/-- A station moves to its host cell (R163): its place is the cell, which reloads W from the object of the last GL_LOAD, as that now
reads, and its GL_RUN commands that no passed window guards run again there with that W, on their inputs; other commands stay as they
are. Without a GL_LOAD nothing is read. A frame that does not verify is a tile-integrity fault: event 0x13 and a drain with DR_REFORM. -/
def Sys2Proof.Parts.ToHostCell : Prop :=
  ∀ (s : State) (st : Nat), s.job.isSome = true →
    let p := s.paramsOf st
    let again (g : GlideW) (h : HeldRun) : HeldRun :=
      if h.engine.isSome && !h.windowPassed then
        { h with engine := none, issued := false, slots := 0, drive := [], ys := (xRows h.xframe p).map (cellVector g p.rows) } else h
    let moved (v : State) : Prop := (v.placeOf st).place = 0 ∧ (v.placeOf st).unit = 0xFF ∧ (v.placeOf st).cell = (s.placeOf st).cell ∧
      (∀ n, n ≠ st → v.placeOf n = s.placeOf n ∧ v.st n = s.st n)
    (∀ g, (s.st st).glLoad = none → (s.st st).glW = some g →
      moved (s.toHost st) ∧ (s.toHost st).st st = { s.st st with held := (s.st st).held.map (again g) } ∧
      Frame [.job, .cells] s (s.toHost st)) ∧
    (∀ (w map : Nat) (ws : List (List Byte)) (fm : Fmt) (u v : State), (s.st st).glLoad = some (w, map) → u = s.replace st hostPlace →
      u.readFrames st (u.objectAddrs w (tiles64 p.rows * tiles64 p.cols)) .clean = (v, some ws) → ws ≠ [] → (∀ f ∈ ws, wFmt f = some fm) →
      let g := decodeW fm ws p.rows p.cols (((s.st st).glW.map (·.rmax)).getD 0)
      moved (s.toHost st) ∧ (s.toHost st).st st = { s.st st with glW := some g, held := (s.st st).held.map (again g) } ∧
      Frame [.cells] v (s.toHost st)) ∧
    (∀ (w map : Nat) (u v : State), (s.st st).glLoad = some (w, map) → u = s.replace st hostPlace →
      u.readFrames st (u.objectAddrs w (tiles64 p.rows * tiles64 p.cols)) .clean = (v, none) → s.dev.bound = true →
      s.dev.mode.running = true → (s.toHost st).dev.mode = .drain ∧ (s.toHost st).dev.has drReform = true ∧ Logged s (s.toHost st) 0x13)

/-- PLACEMENT_GLIDE_LEAVE (R163, R195, R387): the stations of the engine that leaves move to their host cells; the engine begins its
recalibration or retrack, its user ticket becomes that one's, or that one's is asked for, and the report goes. The model's own readings
here: log 57. -/
def Sys2Proof.Parts.EngineLeaves : Prop :=
  ∀ (s : State) (n : Nat) (rest : List Nat), s.glide.leaving = n :: rest → s.placerFree = true → (s.engine n).state = 2 →
    let sts := (s.engine n).stations
    let u := sts.foldl State.toHost { s with glide := { s.glide with leaving := rest } }
    ∃ t, exec (.placementGlideLeave n) s = .next t ∧ t.cells = u.cells ∧ t.job = u.job ∧ t.glide.leaving = u.glide.leaving ∧
      t.glide.returning = u.glide.returning ∧ t.glide.barred = u.glide.barred ∧
      OnlyEngine u t n { u.engine n with stations := [], moved := (u.engine n).moved ++ sts, slots := [], applied := none
                                         state := if (u.engine n).fullRecal then 3 else 4 } ∧
      (u.holds (.glideUser n) = true → t.power.queue = u.power.queue ∧
        t.power.held = u.power.held.map fun k => if k.cls = .glideUser n then { k with cls := .glideCal n } else k) ∧
      (u.holds (.glideUser n) = false → u.calTicket n = false → Asked u t (.glideCal n)) ∧
      (u.job.isSome = true → u.dev.bound = true → Reported u t 2 0) ∧ Frame ([.glide, .power] ++ answerParts) u t

/-- PLACEMENT_GLIDE_RETURN (R161, R164 to R166): once the capacity map lists the engine, stations that were moved and that it accepts
return to it, with the phase map of their last GL_LOAD; one whose map the engine refuses then stays on its host cell until the next job
start (R179); none returns to an engine that is not in service. The model's own readings here: logs 34, 72. -/
def Sys2Proof.Parts.EngineReturns : Prop :=
  ∀ (s : State) (n : Nat) (rest : List Nat), s.glide.returning = n :: rest → s.placerFree = true → s.glide.leaving = [] →
    ((s.engine n).state ≠ 1 ∨ s.dev.bound = false →
      exec (.placementGlideReturn n) s = .next { s with glide := { s.glide with returning := rest } }) ∧
    ((s.engine n).state = 1 → s.dev.bound = true → s.cap.engines.getLsbD n = false → exec (.placementGlideReturn n) s = .next s) ∧
    ((s.engine n).state = 1 → s.dev.bound = true → s.cap.engines.getLsbD n = true → s.movedStations = [] → s.job.isSome = true →
      ∃ t, exec (.placementGlideReturn n) s = .next t ∧ t.glide = { s.glide with returning := rest } ∧ Reported s t 3 0 ∧
        Frame (.glide :: answerParts) s t) ∧
    (∀ st, (s.engine n).state = 1 → s.dev.bound = true → s.cap.engines.getLsbD n = true → s.movedStations = [st] → s.job.isSome = true →
      (s.st st).glLoad = none →
      let x : PlaceIn := { course := s.course, lodgeSp := 0, map := s.cap }
      let k := s.paramsOf st
      let may := x.engineRoom s.enginesTaken n k && decide (k.enobFloor ≤ x.predEnob n k)
      ∃ t, exec (.placementGlideReturn n) s = .next t ∧ t.glide.returning = rest ∧ Reported s t 3 0 ∧
        (may = true → (t.engine n).stations = (s.engine n).stations ++ [st] ∧ (t.placeOf st).place = 1 ∧ (t.placeOf st).unit = n ∧
          ∀ e ∈ t.glide.engines, ∃ d ∈ s.glide.engines, d.1 = e.1 ∧ e.2.moved = d.2.moved.erase st) ∧
        (may = false → t.job = s.job ∧ t.glide = { s.glide with returning := rest }) ∧ Frame ([.glide, .job] ++ answerParts) s t) ∧
    (∀ (st w map : Nat) (ws ms : List (List Byte)) (fm : Fmt) (v v' : State), (s.engine n).state = 1 → s.dev.bound = true →
      s.cap.engines.getLsbD n = true → s.movedStations = [st] → s.job.isSome = true → (s.st st).glLoad = some (w, map) →
      let x : PlaceIn := { course := s.course, lodgeSp := 0, map := s.cap }
      let k := s.paramsOf st
      let u : State := { s with glide := { s.glide with returning := rest } }
      (x.engineRoom s.enginesTaken n k && decide (k.enobFloor ≤ x.predEnob n k)) = true →
      u.readFrames st (s.objectAddrs w (tiles64 k.rows * tiles64 k.cols)) .clean = (v, some ws) →
      v.readFrames st (s.objectAddrs map 65) .clean = (v', some ms) → wFmt (ws.headD []) = some fm →
      ∃ t, exec (.placementGlideReturn n) s = .next t ∧
        (mapCause ms ws k.rows k.cols = 0 → (t.engine n).stations = (s.engine n).stations ++ [st] ∧ (t.placeOf st).place = 1 ∧
          (t.placeOf st).unit = n ∧ (∃ m ∈ (t.engine n).slots, m.station = st ∧ m.map = phaseMap (mapBytes ms)) ∧
          (t.st st).glW = some (decodeW fm ws k.rows k.cols (((mapRmax (mapBytes ms)).finite).getD 0))) ∧
        (mapCause ms ws k.rows k.cols ≠ 0 → st ∈ t.glide.barred ∧ (t.engine n).lastLeave = 8 ∧ (t.placeOf st).place = 0))

/-- The placer's events at run (R161 to R166, R172, R360).
Completion: exec answers a next state, under conditions on the state and the operands alone, for placementConfirmation,
placementGlideLeave, placementGlideReturn, confirmationComplete. -/
def Obligations.PlacerEvents : Prop :=
  Parts.ConfirmationPlaced ∧ Parts.ConfirmationEnds ∧ Parts.ToHostCell ∧ Parts.EngineLeaves ∧ Parts.EngineReturns

/-! ### Rotation and cell tests (R165, R168 to R172, R365 to R367, R372, R425, R428, R433) -/

/-- ROTATION_DUE (R165, R168, R169, R366): for a member in RUN or WATCH, a cluster that has a spare and whose turn has come, or is queued,
rotates its due slot, which waits for its boundary; no slot of the cluster is older by R168. While another event of the placer is before
it, it is queued once. Without a spare, or with no turn and not queued, it is not queued and nothing else happens. A rotation that waits
to be retried is taken up after 1 s. The model's own readings here: log 76. -/
def Sys2Proof.Parts.RotationsBegin : Prop :=
  ∀ (s : State) (c : Nat), s.dev.bound = true → (s.dev.mode = .run ∨ s.dev.mode = .watch) → c < 128 →
    let k := s.cluster c
    let others := s.cells.dueQueue.filter (· != c)
    let first : Prop := s.placerIdle = true ∧ ∀ x, s.cells.dueQueue.head? = some x → x = c
    (k.rotation = none → k.spare.isSome = true → c ∈ s.cells.dueQueue ∨ s.turnOf c = true →
      (∀ d, first → s.dueSlot c k.slots = some d → d ∈ k.slots ∧ (∀ i ∈ k.slots, s.older c i d = false) ∧
        ∃ t, exec (.rotationDue c) s = .next t ∧
          OnlyCluster s t c { k with rotation := some { due := d, phase := .waiting, since := s.pt }, lastDue := some s.pt } ∧
          t = { s with cells := { s.cells with clusters := t.cells.clusters, dueQueue := others } }) ∧
      (¬ first → c ∈ s.cells.dueQueue → exec (.rotationDue c) s = .next s) ∧
      (¬ first → c ∉ s.cells.dueQueue → ∃ t, exec (.rotationDue c) s = .next t ∧ OnlyCluster s t c { k with lastDue := some s.pt } ∧
        t = { s with cells := { s.cells with clusters := t.cells.clusters, dueQueue := s.cells.dueQueue ++ [c] } })) ∧
    (k.rotation = none → k.spare = none ∨ (c ∉ s.cells.dueQueue ∧ s.turnOf c = false) →
      exec (.rotationDue c) s = .next { s with cells := { s.cells with dueQueue := others } }) ∧
    (∀ r, k.rotation = some r → r.phase = .retrying → 100000000 ≤ s.pt.toNat - r.since.toNat →
      ∃ t, exec (.rotationDue c) s = .next t ∧ OnlyCluster s t c { k with rotation := some { r with phase := .waiting, since := s.pt } } ∧
        t = { s with cells := { s.cells with clusters := t.cells.clusters } })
----
WHAT YOU HAVE TO DO: Each line from the top of the records down to the one with "def Sys2Proof.Parts.ToHostCell : Prop" must be retyped exactly; include both ends and nothing else.

ANSWER BOX:
/-- A station moves to its host cell (R163): its place is the cell, which reloads W from the object of the last GL_LOAD, as that now
reads, and its GL_RUN commands that no passed window guards run again there with that W, on their inputs; other commands stay as they
are. Without a GL_LOAD nothing is read. A frame that does not verify is a tile-integrity fault: event 0x13 and a drain with DR_REFORM. -/
def Sys2Proof.Parts.ToHostCell : Prop :=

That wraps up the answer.